You approach him again, and though you’d pushed him back twice, he takes a step forward just as you put your hands over his cheeks and kiss him deeply. You feel the urge to push him again when you pull back, but you give up on that, instead melting under the weight and intensity of your emotions.
“I love you so much, you idiot. Why didn’t you say anything? Was that why you took three fucking naps today?”
He laughs, kissing you quickly before attempting to answer that.
“I didn’t know! I didn’t know it was going to happen today, see, I… It’s a long fucking story, kind of the story of my life. But I travelled one last time. One thousand round trips, complete!”
You move to push him, but instead you wrap your arms around him and roughly pull him towards your chest.
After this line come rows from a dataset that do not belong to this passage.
/-- So many jobs of a window have left the table, its shift record otherwise being `h`: the active count is that much lower,
and a CLOSING shift that the last one left has ended its wait (R32, R155). -/
def State.JobsLeft (s t : State) (w : Window) (h : ShiftRec) (n : Nat) : Prop :=
  let left : ShiftRec := { h with active := h.active - n }
  let ends : Prop := 0 < n ∧ h.state = .closing ∧ left.active = 0
  (ends → s.ClosingEnded t w left) ∧
    (¬ends → t.shift w = left ∧ t.cashUps = s.cashUps ∧ t.waitOrder = s.waitOrder)

/-- A shift record with the tallies of an issued job, each held at its limit, with SAT in the sticky set when one would pass
it (R158, R159). -/
def ShiftRec.issued (h : ShiftRec) (j : Job) : ShiftRec :=
  let y := h.tallies.tender.get j.tender
  { h with
    tallies := h.tallies.issue j.tender j.stock j.total j.referred
    sticky := { h.sticky with
      sat := h.sticky.sat || decide (65535 < y.count + 1) || decide (999999999 < y.net + j.total) ||
        decide (65535 < h.tallies.stock.get j.stock + 1) || (j.referred && decide (65535 < h.tallies.referred + 1)) } }

/-- An entry has joined its window's recent issue list: of four the oldest goes, and its notice reference is dropped unsent
(R36, R42). -/
def State.JoinedRecent (s t : State) (w : Window) (e : RecentEntry) : Prop :=
  let old := (s.window w).recent
  (t.window w).recent = (if old.length < 4 then old else old.tail) ++ [e] ∧
    ∀ o, 4 ≤ old.length → old.head? = some o → ∀ r ∈ (t.window w).notices, r.target ≠ .recent o.tag.job

/-! ### Slots emptied and jobs failed -/

/-- The staged job of a printer has returned, from `s` to `r`: it is QUEUED in its place without a printer, the slot is
empty, the committed count of its magazine is one lower, and nothing else has changed (R29, R75). -/
def State.StagedReturned (s r : State) (p : Printer) (j : Job) : Prop :=
  r.jobs = s.jobs.map (fun x =>
    if x.tag = j.tag then { x with state := .queued, printer := none, serial := none } else x) ∧
    r.printer p = { s.printer p with staged := none } ∧
    r.mag ⟨p, j.stock⟩ = { s.mag ⟨p, j.stock⟩ with committed := (s.mag ⟨p, j.stock⟩).committed - 1 } ∧
    s.SameOutside [.jobs, .printer p, .mag ⟨p, j.stock⟩] r

/-- The job in a printer's current slot has failed, from `s` to `t`, by its stage: FEEDING gives the blank back with the
magazine HELD, PRINTING spoils it and returns the job once, DELIVERING leaves both IN_DOUBT. The slot no longer holds the
job as it was, its timer stands, the time of last outcome is now, and the job's shift loses it if it ends FAILED (R80, R109,
R113, R115 to R117, R155). -/
def State.CurrentFailed (s t : State) (p : Printer) (j : Job) (c : LossCause) : Prop :=
  let m : MagId := ⟨p, j.stock⟩
  let spent (d : Disposition) : ExcEntry := ⟨j.stock, j.serial.getD 0, d, c.entryReason, some j.tag, none, s.clock⟩
  let gone : Prop := ∀ x, (t.printer p).current = some x → x.tag ≠ j.tag
  (t.printer p).timer = none ∧ (t.printer p).lastOutcome = some t.now ∧
  s.JobsLeft t j.tag.window (s.shift j.tag.window) (if j.state = .printing ∧ j.retry ≠ 0 then 1 else 0) ∧
  (j.state = .feeding → t.exceptions = s.exceptions ∧ (t.mag m).pack = (s.mag m).pack ∧
    ((s.mag m).state = .active ∨ (∃ r, (s.mag m).state = .held r) → (t.mag m).state = .held .noProgress) ∧
    ((s.mag m).state = .discrepant → (t.mag m).state = .discrepant) ∧ gone ∧
    ∃ j' ∈ t.jobs, j'.tag = j.tag ∧ j'.retry = j.retry ∧ j'.serial = none ∧ j'.printer ≠ some p) ∧
  (j.state = .printing → t.exceptions = s.exceptions ++ [spent .spoiled] ∧
    (t.stock.get j.stock).spoiled = min ((s.stock.get j.stock).spoiled + 1) 999999 ∧
    (j.retry = 0 → ∃ j' ∈ t.jobs, j'.tag = j.tag ∧ j'.retry = 1 ∧ j'.serial = none ∧
      (j'.state = .queued ∨ j'.state = .staged ∨ j'.state = .feeding)) ∧
    (j.retry ≠ 0 → gone ∧ t.jobs.map (·.tag) = (s.jobs.map (·.tag)).filter (· ≠ j.tag) ∧
      t.NoticeOut j.tag.window .carried (.job ⟨.failed c.reason, j.tag, j.stock, j.total, none⟩))) ∧
  (j.state = .delivering → gone ∧ t.exceptions = s.exceptions ++ [spent .inDoubt] ∧
    { j with state := .inDoubt } ∈ t.jobs ∧
    t.NoticeOut j.tag.window (.job j.tag.job) (.job ⟨.inDoubt, j.tag, j.stock, j.total, j.serial⟩))
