/-- The settings that are clamped to their ranges: the void period, the capture lead, the single-ticket limit and the rows of
the tolerance table, whose fields not carried stay (R124, R140, R149, R169). That a bad code is judged before an empty request is
the model's choice (notes/assumptions 11). -/
def Obligations.SettingsClamped : Prop :=
  ∀ (v window tender req : Byte) (limit : Three) (low high : Four) (s : State), s.Listens .office →
    (∃ t, exec (.setVoidPeriod v) s = .next t ∧ t.voidPeriod = min v.toNat 60 ∧
      s.Replied t .office (.accepted 155 (.value (min v.toNat 60))) ∧ s.SameOutside (.voidPeriod :: replyParts .office) t) ∧
    (∃ t, exec (.setLead v) s = .next t ∧ t.faults = { s.faults with lead := min v.toNat 7 } ∧
      s.Replied t .office (.accepted 172 (.value (min v.toNat 7))) ∧ s.SameOutside (.faults :: replyParts .office) t) ∧
    (match windowOf window with
    | none => s.Refuses (.setLimit window limit) .office 52 .badValue
    | some w =>
      ∃ t, exec (.setLimit window limit) s = .next t ∧
        (t.window w).profile = { (s.window w).profile with limit := min limit.toNat 9999999 } ∧
        s.Replied t .office (.accepted 180 (.limit (min limit.toNat 9999999))) ∧
        s.SameOutside (.profile w :: replyParts .office) t) ∧
    match tenderOf tender, requiredOf req with
    | some k, some q =>
      if low = 0x80000000 ∧ high = 0x80000000 ∧ q = none then s.Refuses (.setTolerance tender low high req) .office 58 .badForm
      else ∃ t, exec (.setTolerance tender low high req) s = .next t ∧
        (t.tolerance.get k).low =
          (if low = 0x80000000 then (s.tolerance.get k).low else max (-99999) (min 0 low.toInt)) ∧
        (t.tolerance.get k).high =
          (if high = 0x80000000 then (s.tolerance.get k).high else max 0 (min 99999 high.toInt)) ∧
        (t.tolerance.get k).required = q.getD (s.tolerance.get k).required ∧
        (∀ k', k' ≠ k → t.tolerance.get k' = s.tolerance.get k') ∧
        s.Replied t .office (.accepted 186 (.tolerance (t.tolerance.get k))) ∧
        s.SameOutside (.tolerance :: replyParts .office) t
    | _, _ => s.Refuses (.setTolerance tender low high req) .office 58 .badValue

/-! ### Flushing and resolving -/

/-- FLUSH WINDOW cancels the QUEUED and STAGED jobs of a window and no other, each with its carried notice, and gives their
number; its shift counts so many less and, when it was CLOSING and has no more, is DECLARING or computed (R32, R35, R41,
R155). -/
def Obligations.WindowFlushed : Prop :=
  ∀ (b : Byte) (s : State), s.Listens .office → s.TableLawful →
    match windowOf b with
    | none => s.Refuses (.flushWindow b) .office 24 .badValue
    | some w =>
      let goes (j : Job) : Bool := j.tag.window = w && (j.state = .queued || j.state = .staged)
      ∃ t, exec (.flushWindow b) s = .next t ∧ s.Replied t .office (.accepted 152 (.count (s.jobs.countP goes))) ∧
        t.jobs.map (·.tag) = (s.jobs.filter (!goes ·)).map (·.tag) ∧
        (∀ j ∈ s.jobs, goes j = true → t.NoticeOut w .carried (.job ⟨.cancelled .flush, j.tag, j.stock, j.total, none⟩)) ∧
        s.JobsLeft t w (s.shift w) (s.jobs.countP goes) ∧
        s.SameOutside (dispatchParts ++ .jobs :: shiftParts w ++ replyParts (.window w) ++ replyParts .office) t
He laughs, understanding your hardness of movements as your poor containment of the emotions rushing through you.
“Dave. Dave. Dave…” You laugh with him, snorting in between bursts of laughter, trying to remember how to say something different from his name. “Dave, come on! What was it, what was your last trip, was I there?”
He wraps his arms around your waist, kissing you just one more time before absolutely melting your heart with his words. “Yeah, of course. You’re always there. I don’t need to jump through time to understand that anymore. I’ve got you.”
You only laugh harder.
It takes you the rest of the day to reel your feelings back in. And by the time you’re able to calm yourself down enough to form coherent thoughts, the only one that comes to mind is that; after all of this time, you were on the same page as Dave. You’d managed to keep up with his loops in time and finally, you were happy and content with the knowledge that the rest of your lives would be lived in unison, to the same beat.
Notes:
That was it! This was for Robin, whom I love very deeply. I hope you enjoyed it!